Typically, if you want to gain experience managing the IT aspects of a bank merger, you’ll need on-the-job experience. Now, students at Singapore Management University will have the opportunity to get their feet wet with bank mergers and other big bank projects through a new partnership with BIAN, the Banking Industry Architecture Network. BIAN is a not-for-profit, member-owned industry organization that aims to set common IT standards for the banking industry.

At Sibos in Osaka, BIAN announced that the organization has partnered with Singapore Management University to create “SMU Teaching Bank”using actual vendor products, allowing students to work on actual banking solutions rather than just reading about them.
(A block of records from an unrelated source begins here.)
/-- The tile that MLOADB loads on the core of index j, and its status (R318). -/
def loadTile (p : Port) (r off j : Nat) : Act (Except (Nat × Nat) (Tile × Nat)) := do
  let before := (← now).corrections
  let base := (shBbase r + off) % 2 ^ 64
  let sb := matSize (shBfmt r)
  let at_ := (upFrom 0 (shK r)).flatMap (fun (k : Nat) => (upFrom 0 (shN r)).map (fun n =>
    elemVA base ((k : Int) * shBrs r + (((j % 4) * shN r + n) * shBes r * sb : Nat))))
  match ← readElems p sb at_ with
  | .error e => return .error e
  | .ok (xs, b1) =>
    match ← readScales p (shBrsa r) (shK r) with
    | .error e => return .error e
    | .ok (rows, b2) =>
      match ← readScales p (if shBcsa r = 0 then 0 else shBcsa r + j % 4 * shN r) (shN r) with
      | .error e => return .error e
      | .ok (cols, b3) =>
        let fixed := !((← now).corrections == before)
        let l6 := shBfmt r == 13 && xs.any (fun x => decide (x ≥ 64))
        let st := worseSts (worseSts (if fixed then 0x20 else 0) (if l6 then 0x40 else 0)) (if b1 || b2 || b3 then 0x31 else 0)
        let tab := fun (l : List Nat) => (upFrom 0 l.length).zip l
        return .ok (⟨shK r, shN r, shBfmt r, tab xs, tab rows, tab cols⟩, st)

/-- Performs a matrix entry on each named core in turn: the worst status, with what `aux` makes of the core. -/
def onCores (f : Nat → Nat → Act (Except (Nat × Nat) Nat)) : List (Nat × Nat) → Nat → Act (Except (Nat × Nat) Nat)
  | [], st => pure (.ok st)
  | (j, pos) :: rest, st => do
    match ← f j pos with
    | .error e => return .error e
    | .ok x => onCores f rest (worseSts st x)

/-- The core of index j loads its tile of slot t: the status, or a memory cause (R318). -/
def loadCore (gang : Nat) (p : Port) (t r off j pos : Nat) : Act (Except (Nat × Nat) Nat) := do
  match ← loadTile p r off j with
  | .error e => return .error e
  | .ok (tile, st) =>
    modMatrix gang pos (fun m => { m with tiles := Tab.set m.tiles t tile })
    return .ok st

/-- MLOADB_ENTRY_PERFORM (R318). A fault leaves the tile unloaded. -/
def execMloadbEntryPerform (gang : Nat) (s : State) : Host.Outcome State Fault Refusal :=
  perform (do
    let (c, g, e) ← ctxHead gang
    match e.op with
    | .mloadb t r off =>
      let p := (← now).portOf (.ctx gang)
      (namedCores r).forM (fun x => modMatrix gang x.2 (fun m => { m with tiles := Tab.del m.tiles t }))
      match ← onCores (loadCore gang p t r off) (namedCores r) 0 with
      | .error (c, a) =>
        (namedCores r).forM (fun x => modMatrix gang x.2 (fun m => { m with tiles := Tab.del m.tiles t }))
        ctxHalt gang c a
      | .ok st =>
        upd (fun s => s.rewrite (fun w => (namedCores r).any (fun x => Sram.ofTile gang x.2 t w)))
        ctxComplete gang (st / 16) (st % 16)
        takeBanks gang
    | _ => stall) s

/-! ## Products -/

/-- Byte b of a row of a bank. -/
def Bank.byte (k : Bank) (row b : Nat) : Nat :=
  match Tab.find k.rows row with
  | none => 0
  | some x => fld (nth x.words (b / 4) 0).toNat (8 * (b % 4)) 8

/-- An element of a row of a bank at a byte. -/
def Bank.elem (k : Bank) (row b size : Nat) : Nat := if size = 2 then k.byte row b + k.byte row (b + 1) * 256 else k.byte row b

/-- The rows of A an entry consumes from a bank, with their row scales (R320). -/
def bankRows (k : Bank) (r : Nat) : List (List Nat × Nat) :=
  let sa := matSize (shAfmt r)
  (upFrom 0 (shM r)).map (fun m =>
    ((upFrom 0 (shK r)).map (fun i => k.elem m ((shAoff r + i * shAes r) * sa) sa), (Tab.getD k.scales m 0x7F).toNat))

/-- Whether a row of a bank was not voted as the slot's format (Table of R320). -/
def badVote (k : Bank) (r : Nat) : Bool :=
  (upFrom 0 (shM r)).any (fun m => !(((Tab.find k.rows m).bind (fun x => x.fmt)) == some (BitVec.ofNat 32 (shAfmt r))))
Scenarios will include a core banking system replacement and a bank merger. Graduate students will manage projects while undergraduates will perform the IT work, according to BIAN executive director Hans Tesselaar.
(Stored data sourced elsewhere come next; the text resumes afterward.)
/-- The checks of a launch record by the die that reads it: the launch, or none where it is refused (R519). -/
def readLaunch (die index addr r : Nat) : Act (Option Launch) := do
  let s ← now
  if !s.recordOk r then return none
  let p : Port := { diePort die with root := fld r 192 48 }
  let nreg := fld r 96 32
  match ← launchTable p (fld r 128 64) 32 nreg 0 with
  | none => return none
  | some regions =>
    match ← launchTable p (fld r 0 64) 96 (fld r 64 32) 0 with
    | none => return none
    | some nodes =>
      match ← launchTable p (fld r 544 64) 8 (fld r 608 32) 0 with
      | none => return none
      | some safe =>
        match ← launchTable p (fld r 640 64) 16 (fld r 704 32) 0 with
        | none => return none
        | some live =>
          let named := (nodes.flatMap (fun n => (upFrom 0 12).filterMap (fun i => slotRegion (slotOf n i)))).eraseDups
          if regions.all regionOk && nodes.all (fun n => launchNodeOk r n nreg) && safeOk (fld r 896 32) safe &&
              liveOk (fld r 896 32) (fld r 976 32) live then
            if ← countersOk p regions named then
              return some {
                record := r, index := index, addr := addr, home := die, state := 0, nodes := nodes, regions := regions
                safe := safe.map (fun e => fld e 0 32), live := live, dies := [], out := false, stopping := false, since := 0
                withdraw := [], tethers := [], carillons := [] }
            else return none
          else return none

/-- Writes STATE and CODE of a launch record, and tells the host (R518). -/
def writeState (die addr st code : Nat) : Act Unit := do
  physWrite die (addr + 104) 2 (st + code * 2 ^ 8)
  notify die 1

/-- LAUNCH_RECORD: a die reads the next record of its ring; the lowest die of DSET launches it or refuses it, any other
skips it (R517, R519). -/
def execLaunchRecord (die : Nat) (s : State) : Host.Outcome State Fault Refusal :=
  perform (do
    let d ← getDie die
    let h := d.host
    guardA (d.boot.bootsts == 1 && !(h.lqhead == h.lqtail))
    let addr := h.lqbase + 128 * (h.lqhead % 2 ^ h.lqctl)
    let r ← physRead die addr 128
    modHost die (fun h => { h with lqhead := (h.lqhead + 1) % 2 ^ 32 })
    match bitsOf 4 (fld r 750 4) with
    | [] => writeState die addr 3 0xB0
    | first :: _ =>
      if first = die then
        match ← readLaunch die h.lqhead addr r with
        | none => writeState die addr 3 0xB0
        | some l =>
          let n := (← now).nextLaunch
          putLaunch n l
          upd (fun s => { s with nextLaunch := n + 1 })) s

/-! ## End (R492, R519) -/

/-- The roots a launch created become FREE, and parts for them on every die are discarded (R492). -/
def State.freeRoots (s : State) (n : Nat) : State :=
  let mine := fun (root : Nat) => ((s.root root).map (fun r => r.launch == n)).getD false
  { s with dies := s.dies.map (fun (d : Nat × Die) => (d.1, { d.2 with
      roots := d.2.roots.map (fun (r : Nat × Root) => if r.2.launch = n then (r.1, { r.2 with live := false, waiters := [] }) else r)
      accums := d.2.accums.filter (fun a => !mine a.root) })) }

/-- A launch ends in a state: STATE is written, its roots become FREE, and its partitions and slots are free (R492, R519). -/
def endLaunch (n st : Nat) : Act Unit := do
  let l ← getLaunch n
  writeState l.home l.addr st 0
  upd (fun s => ((s.leaveGens n).freeRoots n).freeParts n)
  upd (fun s => { s with
    slots := s.slots.filter (fun x => !(x.1 / 8192 == n))
    resvs := s.resvs.filter (fun r => !(r.inst / 2 ^ 32 == n)) })
  putLaunch n { l with state := st, dies := [], tethers := [], carillons := [], stopping := false, out := false, withdraw := [] }
  upd (fun s => s.gateAll l.dies)

/-- A running launch whose every instance has retired ends (R519). -/
def endCheck (n : Nat) : Act Unit := do
  let s ← now
  let l ← getLaunch n
  if l.state = 1 ∧ s.insts.all (fun i => !(i.2.launch == n) || i.2.phase == .retired) then endLaunch n 2

/-! ## Start (R39, R471, R478) -/

/-- The free partitions of a die, ascending. -/
def Die.freeParts (d : Die) : List Nat := (upFrom 0 4).filter (fun p => (Tab.find d.parts p).isNone)

/-- The dies that are free for a launch, ascending, each with the partitions it would take (R478, R521). -/
def State.freeDies (s : State) (l : Launch) : Tab (List Nat) :=
  let parts := fld l.record 747 3
  (bitsOf 4 (fld l.record 750 4)).filterMap (fun d =>
    let x := s.die d
    if s.hasDie d && x.boot.bootsts == 1 && decide (parts ≤ x.freeParts.length) then some (d, x.freeParts.take parts) else none)

/-- A launch takes the partitions given. -/
def State.takeParts (s : State) (n : Nat) (ds : Tab (List Nat)) : State :=
  { s with dies := s.dies.map (fun (d : Nat × Die) =>
      (d.1, { d.2 with parts := (Tab.getD ds d.1 []).foldl (fun t p => Tab.set t p n) d.2.parts })) }

/-- The initial instances of a node from an index on (R39, R471). -/
def startInsts (n node : Nat) (dies : List Nat) : Nat → Nat → Act Unit
  | 0, _ => pure ()
  | k + 1, i => do
    discard (createInst n node i 0 (nth dies (i % dies.length) 0) 0 false)
    startInsts n node dies k (i + 1)

/-- The initial instances of nodes in order. -/
def startNodes (n : Nat) (dies : List Nat) : List Nat → Nat → Act Unit
  | [], _ => pure ()
  | r :: t, node => do
    startInsts n node dies (fld r 352 32) 0
    startNodes n dies t (node + 1)

/-- LAUNCH_START: a pending launch takes its dies and partitions at the first moment enough are free, and its initial
instances are created (R39, R471, R478). -/
def execLaunchStart (n : Nat) (s : State) : Host.Outcome State Fault Refusal :=
  perform (do
    let s ← now
    let l ← getLaunch n
    let free := s.freeDies l
    guardA (l.state == 0 && decide (fld l.record 736 3 ≤ free.length))
    let ds := free.take (fld l.record 739 3)
    upd (fun s => s.takeParts n ds)
    putLaunch n { l with
      state := 1, dies := ds, since := (s.die l.home).clk
      tethers := ds.map (fun d => (d.1, Tether.fresh (s.die d.1).clk)) }
    writeState l.home l.addr 1 0
    startNodes n (ds.map (fun d => d.1)) l.nodes 0
    endCheck n) s

/-! ## Dispatch (R472, R473, R476) -/

/-- Whether a launch is outranked on a die by another: its priority is above that of every holder, and no partition is free
(R473). -/
def State.outranks (s : State) (l : Launch) (die : Nat) : Bool :=
  (s.die die).freeParts.isEmpty &&
    (s.die die).parts.all (fun p => decide (fld (s.launchRec p.2) 743 4 < fld l.record 743 4))

/-- The lowest-ranked launch that holds partitions of a die (R473). -/
def State.lowestRanked (s : State) (die : Nat) : Option Nat :=
  (sortBy (fun n => fld (s.launchRec n) 743 4) (((s.die die).parts.map (fun p => p.2)).eraseDups)).head?

/-- Whether the energy account admits an instance that needs x (R476). -/
def State.admits (s : State) (i : Inst) (prio x : Nat) : Bool :=
  let e := (s.die i.die).energy
  !e.en || decide (56 ≤ prio) || decide ((x : Int) ≤ e.bal) ||
    (decide (e.budgetNow < x) && decide (e.bal = (e.budgetNow : Int)) &&
      !s.insts.any (fun j => j.2.launch == i.launch && j.2.die == i.die && !j.2.bucket &&
        (j.2.phase == .running || !(s.gangsOf j.1).isEmpty)))

/-- DISPATCH_INSTANCE: the first ready instance of a die that is not admitted yet passes energy admission and debits the
account; one of a launch that is out may have the lowest-ranked launch switched (R472, R473, R476, R523). -/
def execDispatchInstance (die key : Nat) (s : State) : Host.Outcome State Fault Refusal :=
  perform (do
    let s ← now
    let d ← getDie die
    let i ← getInst key
    let l ← getLaunch i.launch
    guardA (i.die == die && i.readyAt.isSome && (l.out || !i.admitted) && i.park.isNone && l.state == 1)
    if l.out then
      guardA (s.outranks l die)
      let n ← need (s.lowestRanked die)
      guardA (s.placing n)
      requestSwitch n
    else
      let waiting := s.insts.filter (fun j => j.2.die == die && j.2.readyAt.isSome && !j.2.admitted && s.placing j.2.launch)
      guardA (s.placing i.launch && !waiting.any (fun j => s.dispatchBefore j (key, i)) && !d.powerHold && !d.thermalHold)
      let x ← (do
        match ← readHome (s.schedPort i.launch die) (s.estimateAt i.launch i.node) 4 with
        | .ok v => return v
        | .error _ => openBytes 4 : Act Nat)
      guardA (s.admits i (nodePrio (s.instNode key)) x)
      modDie die (fun d => { d with energy := { d.energy with bal := d.energy.bal - x } })
      modInst key (fun i => { i with admitted := true, debit := x })) s

/-- TIME_SLICE_EXPIRY: a launch that has run its SLICE may be switched for one of equal priority that is out and has ready
instances on a die of its (R473, Table 20-8). -/
def execTimeSliceExpiry (n : Nat) (s : State) : Host.Outcome State Fault Refusal :=
  perform (do
    let s ← now
    let l ← getLaunch n
    let slice := fld l.record 768 32
    let rival := fun (x : Nat × Launch) => x.2.state == 1 && x.2.out && fld x.2.record 743 4 == fld l.record 743 4 &&
      s.insts.any (fun i => i.2.launch == x.1 && i.2.readyAt.isSome && (Tab.find l.dies i.2.die).isSome)
    guardA (s.placing n && !(slice == 0) && decide (slice * 1500 ≤ ((s.die l.home).clk + 2 ^ 64 - l.since) % 2 ^ 64) &&
      s.launches.any rival)
    requestSwitch n) s

/-! ## Retire (R22, R41, R468, R475, R476, R526) -/

/-- GANG_RETIRE: a gang whose groups, context and entries are done releases or spills its slots, and when none is left
gives up its resources (R22, R213, R305, R363). -/
def execGangRetire (n : Nat) (s : State) : Host.Outcome State Fault Refusal :=
  perform (do
    let s ← now
    let g ← getGang n
    guardA (!g.retired && g.placed && s.instGoes g.inst && s.gangDone n && !s.contHeld n g && g.handoffs.isEmpty)
    endHolds n
    retireSlots (s.ownedBy n)
    if ((← now).ownedBy n).isEmpty then
      modGang n (fun g => { g with placed := false, retired := true })
      upd (fun s => s.gate g.die g.cluster)) s

/-- ESTIMATE after a retire that measured e (R476). -/
def newEstimate (old e : Nat) : Nat := (satN 32 ((old : Int) + ((e : Int) - old) / 8)).toNat

/-- The energy account and the node's ESTIMATE after an instance's retire (R475, R476). -/
def settleEnergy (i : Inst) (e : Nat) : Act Unit := do
  modDie i.die (fun d => { d with energy := { d.energy with bal := d.energy.bal + i.debit - e } })
  let s ← now
  let p := s.schedPort i.launch i.die
  match ← locate p (s.estimateAt i.launch i.node) .atomic with
  | .error _ => pure ()
  | .ok pl => discard (rmwPlace p pl 4 (fun old => newEstimate old e))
That seems to be a great way to develop a pipeline of future IT professionals who know the latest frameworks and business practices in banking.

Or is it?

It might end up being a real let-down for students trained on BIAN-compliant solutions based on service-oriented architectures to have to take a job at one of the laggard banks using outdated legacy technology. They’d know that better solutions are available, but as junior members of the IT team, they’d have little standing to effect change. Imagine someone who knows how to do a core banking replacement being told to maintain COBOL code for the indefinite future because the funds aren’t available for an upgrade due to IT budgets going to regulatory compliance.

Considering the morass of legacy systems out there in the banking industry, perhaps it would be more useful to train people on the worst technology in the industry rather than the best. That way, they’d be pleasantly surprised when things eventually take a turn for the better. The problem with that approach is that nobody really wants to learn COBOL as long as there’s an ample of IT professionals who already know COBOL and who are unable to retire because their retirement savings have been decimated. Students are naturally drawn to the latest technology, whether it’s iPhones, Facebook, or Gangnam style. If a student’s going to learn financial technology, he or she is going to gravitate to the most elegant and pristine approach, and right now, that’s BIAN.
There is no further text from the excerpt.